Can you make money in multi-level marketing?
A funny thing happens during recessions. The number of people enrolled in multi-level marketing (MLM) businesses spikes even as the revenue of MLM companies (at least those publicly traded) decreases. For example, Pre Paid Legal Services, Inc., traded on the NASDAQ exchange, reported in its last quarter that membership revenue decreased 3% but associate services revenue rose 1% due to an increase in total new associate enrollment.
More specifically, I am being told that there are a number of MLM opportunities in the personal finance and self improvement/life enhancement niche (for lack of a better term) popping up with aggressive recruitment efforts underway. Certainly, with set-up fees less than a traditional franchise and a work from home philosophy, MLM tends to appeal to those who want to make part-time income between jobs or simply want a new career opportunity. But is MLM for you?
First, let’s face facts. MLM has a terrible public relations record. As I posted in the past, MLM is not illegal as a business concept. However, the tactics used by many MLM business, most notably pyramiding, tends to give the entire industry a bad name. Whether perception or reality, the first thing you have to figure out is whether any particular MLM is actually engaging in illegal activities or not.
Pyramiding and building a sales team are very fine distinctions; large sales organizations often compensate senior sales executives an over-ride on their downline. The question often boils down to is an actual good or service being sold or are you building a sales team for the sake of building a sales team (a red flag)? If in doubt, google. FTC/Competition Bureau/SEC investigations or findings may show up and decide accordingly.
Let’s assume the business is actually legitimate, what are some things to consider?
- You have to spend money to make money. Most MLM will charge their associates/members/representatives an enrollment fee. For example, Pre Paid Legal Services, Inc. charges new associates an average of $106 (as a note, I am not picking on or endorsing Pre Paid Legal. As a publicly traded company, they have the most readily available public information on hand and, hence, the multiple references to them).

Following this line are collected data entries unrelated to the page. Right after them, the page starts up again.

-- ==== Sys2Proof/Safety.lean ====
section
/-! DEFINITION. What a safe run is and the terms in which statements speak of a step: what stays within its bounds in
every state, when a port listens, what a request leaves behind, and when nothing found waits to be taken. -/

namespace Sys2Proof.Machine

/-! ### Bounds -/

/-- R182: a notice queue holds at most 16 notices, no two of the same kind and object. -/
def PortRecord.queueOk (p : PortRecord) : Prop :=
  p.queue.length ≤ Config.queueNotices ∧ p.queue.Pairwise fun m n => m.sameThing n = false

/-- R182 at each of the three ports. -/
def State.queuesOk (s : State) : Prop := s.ports.a.queueOk ∧ s.ports.b.queueOk ∧ s.ports.c.queueOk

/-- R4: an intake buffer holds at most 64 frames. -/
def Source.bufferOk (x : Source) : Prop := x.buffer.length ≤ Config.bufferFrames

/-- R4 at each of the eight sources. -/
def State.buffersOk (s : State) : Prop := ∀ i : SourceId, s.sources[i].bufferOk

/-- No notice waits to be delivered, as between any two steps. -/
def State.delivered (s : State) : Prop := s.hub.outbox = []

/-- The sample range: the signed 24-bit integers (00_scope.md, Samples and frames). -/
def inSampleRange (x : Int) : Prop := -8388608 ≤ x ∧ x ≤ 8388607

/-- The settings of a zone record: what controllers write and no event of the audio path changes. -/
structure ZoneSettings where
  power : Bool
  selected : SourceId
  volume : Nat
  maxVolume : Nat
  mute : Bool
  lipRequested : Nat
deriving DecidableEq, Repr

/-- The settings of a zone record. -/
def Zone.settings (x : Zone) : ZoneSettings :=
  ⟨x.power, x.selected, x.volume, x.maxVolume, x.mute, x.lipRequested⟩

/-- The settings of the three zones. -/
def settingsOf (t : PerZone Zone) : PerZone ZoneSettings := ⟨t.main.settings, t.z2.settings, t.z3.settings⟩

/-- 3.1, R51, R58 to R60: a volume index never exceeds its zone's maximum, a maximum never exceeds 184, and a lip-sync
request never exceeds 500 ms. -/
def ZoneSettings.ok (x : ZoneSettings) : Prop := x.volume ≤ x.maxVolume ∧ x.maxVolume ≤ 184 ∧ x.lipRequested ≤ 500

/-- The bounds of the settings of each zone. -/
def State.settingsOk (s : State) : Prop :=
  s.hub.zones.main.settings.ok ∧ s.hub.zones.z2.settings.ok ∧ s.hub.zones.z3.settings.ok

/-- What the controllers write in the renderer record: the layout table, the trims and the crossover setting. -/
structure LayoutTables where
  entries : Vector PositionEntry 7
  sub : SubEntry
  trimZ2 : Int
  trimZ3 : Int
  crossover : Nat
deriving DecidableEq, Repr

/-- The layout tables of a renderer record. -/
def Renderer.tables (r : Renderer) : LayoutTables := ⟨r.entries, r.sub, r.trimZ2, r.trimZ3, r.crossover⟩

/-- A step that answers neither a fault nor a refusal. -/
def State.goesOn (s : State) : Prop := ∃ t, step s = .next t

/-- A step keeps a property of states. -/
def keptByEveryStep (inv : State → Prop) : Prop := ∀ s t : State, inv s → step s = .next t → inv t

/-! ### When a step does what its rule says -/

/-- R168, R187: a port that is not IGNORING its select period, of a part that is not kept in reset. -/
def State.listens (s : State) (p : Port) : Prop :=
  (s.ports.get p).receive ≠ .ignoring ∧ s.hub.standby.inReset = false

/-- A state in which an event acts: no notice waits to be delivered, as between any two steps, and the part is not kept in
reset by its reset pin (R187). -/
def State.ready (s : State) : Prop := s.delivered ∧ s.hub.standby.inReset = false

/-- Nothing waits to happen before time moves on: no event found is untaken, the link carries no further message, and
STANDBY is not to be entered (notes/assumptions/6.md). -/
def State.settled (s : State) : Prop :=
  s.hub.due = [] ∧ (s.hub.radio.exchange.isSome = true ∨ s.hub.radio.nextMessage = none) ∧ s.hub.standbyReached = false

/-! ### What a select period leaves behind -/

/-- R169, R170, R173: the commands that are the release of port `p`'s select line: that of a request frame, of a frame that
fails a check, of a fetch frame, out of IGNORING, and before word 0 is whole. -/
def releasesSelect (i : Instr) (p : Port) : Prop :=
  (∃ kind params, i.frame = some (p, kind, params)) ∨ (∃ kind declared params, i = .badRequest p kind declared params) ∨
    (∃ low words, i = .fetchFrame p low words) ∨ i = .ignoringRelease p ∨ i = .selectReleasedBeforeWord0 p

/-- From `s` to `t` nothing but the record of port `p` changes. -/
def State.onlyPort (s t : State) (p : Port) : Prop :=
  t.sources = s.sources ∧ t.hub = s.hub ∧ (∀ q, q ≠ p → t.ports.get q = s.ports.get q) ∧ t.freeIndex = s.freeIndex ∧
    t.pending = s.pending

/-- Two port records with the same subscriptions, counters and notice queue. -/
def PortRecord.sameStanding (x y : PortRecord) : Prop :=
  y.subscriptions = x.subscriptions ∧ y.run = x.run ∧ y.refused = x.refused ∧ y.discarded = x.discarded ∧
    y.queue = x.queue ∧ y.lost = x.lost

/-! ### What a request leaves behind -/

/-- R171, R172: what a request that was run leaves in the record of its port, `x` being the record as the request's
rule leaves it: a reply in the slot, requests run advanced, an unread reply discarded and counted, and the queue, the
subscriptions and the other counters as they were. -/
def PortRecord.answeredBy (x y : PortRecord) (index : Nat) (status : Status) (data : ReplyData) : Prop :=
  y.receive = .idle ∧ y.slot = some ⟨status, x.slot.isSome, data, replyWords index data⟩ ∧ y.run = bump x.run ∧
    y.discarded = (if x.slot.isSome then bump x.discarded else x.discarded) ∧ y.refused = x.refused ∧
    y.subscriptions = x.subscriptions ∧ y.queue = x.queue ∧ y.lost = x.lost

/-- R171, R172, R180: from `s` to `t` port `p` is answered, its record standing at `x` after the request's rule, the
two other ports take the notices of the request and nothing else, and the waiting commands stay. -/
def State.answers (s t : State) (p : Port) (x : PortRecord) (status : Status) (data : ReplyData)
    (notices : List Notice) : Prop :=
  x.answeredBy (t.ports.get p) s.freeIndex status data ∧
    (∀ q, q ≠ p → t.ports.get q = deliverAll notices false (s.ports.get q)) ∧
    t.freeIndex = s.freeIndex + 1 ∧ t.pending = s.pending

/-- A request that changes no block and no other port: port `p` is answered and all else stays. -/
def State.answersOnly (s t : State) (p : Port) (status : Status) (data : ReplyData) : Prop :=
  s.answers t p (s.ports.get p) status data [] ∧ t.sources = s.sources ∧ t.hub = s.hub

/-- The requests whose parameter word `n` is an identifier or a code that lies outside its set, all words before it
being taken: the zone, source, lane, preset, band, direction, mode and on/off codes of R175. -/
def badCode (i : Instr) (n : Nat) : Prop :=
  let zone (w : Word) := w.toNat < 3
  let source (w : Word) := w.toNat < 8
  let lane (w : Word) := w.toNat < 11
  let preset (w : Word) := w.toNat < 40
  let flag (w : Word) := w.toNat < 2
  match i with
  | .setWakeSense _ w | .subscribe _ w => n = 1 ∧ 256 ≤ w.toNat
  | .getSource _ w | .clearSourceCounters _ w | .setPrefill _ w _ => n = 1 ∧ ¬ source w
  | .setGroups _ w a b =>
    (n = 1 ∧ 2 ≤ w.toNat) ∨ (n = 2 ∧ w.toNat < 2 ∧ ¬ (1 ≤ a.toNat ∧ a.toNat ≤ 4)) ∨
      (n = 3 ∧ w.toNat < 2 ∧ (1 ≤ a.toNat ∧ a.toNat ≤ 4) ∧ (¬ (1 ≤ b.toNat ∧ b.toNat ≤ 4) ∨ a = b))
  | .setClockMode _ w => n = 1 ∧ ¬ flag w
  | .zonePowerOn _ w code => (n = 1 ∧ ¬ zone w) ∨ (n = 2 ∧ zone w ∧ code ≠ 1)
  | .zonePowerOff _ w | .setVolume _ w _ | .stepVolume _ w _ | .setMaxVolume _ w _ | .setLipsync _ w _ | .getZone _ w
  | .cancelRadio _ w => n = 1 ∧ ¬ zone w
  | .selectSource _ w x => (n = 1 ∧ ¬ zone w) ∨ (n = 2 ∧ zone w ∧ ¬ source x)
  | .setMute _ w x | .seek _ w x | .scan _ w x | .tune _ w x _ _ => (n = 1 ∧ ¬ zone w) ∨ (n = 2 ∧ zone w ∧ ¬ flag x)
  | .setDecodeMode _ w x => (n = 1 ∧ 4 ≤ w.toNat) ∨ (n = 2 ∧ w.toNat < 4 ∧ ¬ flag x)
  | .setSpeaker _ w x y _ _ =>
    (n = 1 ∧ 9 ≤ w.toNat) ∨ (n = 2 ∧ w.toNat < 7 ∧ ¬ flag x) ∨ (n = 3 ∧ w.toNat < 7 ∧ flag x ∧ ¬ flag y)
  | .setSub _ w _ _ => n = 1 ∧ ¬ flag w
  | .setCrossover _ w => n = 1 ∧ 5 ≤ w.toNat
  | .assignLane _ w x => (n = 1 ∧ ¬ lane w) ∨ (n = 2 ∧ lane w ∧ 12 ≤ x.toNat)
  | .getLane _ w => n = 1 ∧ ¬ lane w
  | .clearLaneFault _ w x => (n = 1 ∧ ¬ lane w) ∨ (n = 2 ∧ lane w ∧ ¬ flag x)
  | .setBandPlan _ w x => (n = 1 ∧ 3 ≤ w.toNat) ∨ (n = 2 ∧ w.toNat < 3 ∧ ¬ flag x)
  | .recallPreset _ w x => (n = 1 ∧ ¬ zone w) ∨ (n = 2 ∧ zone w ∧ ¬ preset x)
  | .storePresetExplicit _ w m b _ _ =>
    (n = 1 ∧ ¬ preset w) ∨ (n = 2 ∧ preset w ∧ 2 ≤ m.toNat) ∨ (n = 3 ∧ preset w ∧ m = 0 ∧ ¬ flag b)
  | .storePresetCurrent _ w _ _ _ | .clearPreset _ w | .getPreset _ w => n = 1 ∧ ¬ preset w
  | .getStationList _ w => n = 1 ∧ 48 ≤ w.toNat
  | .setRadioOptions _ w x _ _ _ _ => (n = 1 ∧ ¬ flag w) ∨ (n = 2 ∧ flag w ∧ ¬ flag x)
  | _ => False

The enrollment fee may not be much. But, if you have never sold before, many MLM companies offer training tapes and instructional tools for sale. Even though you can work from home selling, every once in a while, you have to meet potentials. This all costs money. Stripped of the negative connotations, MLM is, in essence, like any other business. You can’t run a business without spending some money. Keep this in mind.
- You have to be willing to sell. On a similar vein, a business that can’t or won’t sell is a business that dies. You have to be willing to sell either to clients or sell to other people to join your sales team. Sales is hard. The best salespeople are the people who get rejected the most because they ask for the most sales. You really have to reconcile yourself to this fact (for MLM or becoming an entrepreneur in general). To address the issue head-on, the perceived ugly side of MLM is that you are “forced” to sell to friends and family. However, the first principle of any sales strategy is to sell to your hot and warm list first. Thus, I tend to believe this perceived ugly side of MLM is born of three objections: (i) the good or service is really not worth buying; (ii) a lot of people who loathe selling are joining MLM; or (iii) some MLMs are teaching terrible sales tactics. I am not sure I would have an issue with a friend who was in a MLM who sold food or some other staple at low prices (see the Tupperware parties- not typically MLM but same concept of selling to friends and family and people have little issue with them because they overcome objection (i)); I am not sure anyone appreciates being sold high-fee mutual funds, some dubious alternative medicine or some nebulous plan to reshape your life.
- You have to be in it for the long haul. I have started enough business to know that a typical life cycle of a service-based start-up is an immediate spike in business (the hot and warm list sales), a leveling off and then comes the critical junction: you either go up or the entire thing falls apart (the overnight millionaires are so so rare in start-ups). The reason why things fall apart is that an entrepreneur typically fails to start putting prospects in the pipeline in the early stages of the leveling off stage but your costs increase (the mistakes being: (i) in the spike period, you think everything will be great and you increase your fixed expenses too fast; or (ii) you service yourself out of your own business by operating in the business too much and not selling). The same principles apply to MLM but with an additional quirk. The industry has so much bad publicity, sales cycles are typically longer than non MLM. MLMs are not get rich quick schemes.
- Your exit strategy is? I can’t answer this question. If anyone can share how you get out of a MLM, it would be appreciated. However, as the Financial Blogger points out in the case of Primerica, your clients were never yours to begin with so you are building someone else’s brand for them. This would appear to make exiting difficult since you can’t really sell someone else’s good will.
In the personal finance context, The Financial Blogger has long blogged on Primerica which is the most famous of all MLMs selling securities. As with everything else in life, investigate for yourself and then decide. Good luck.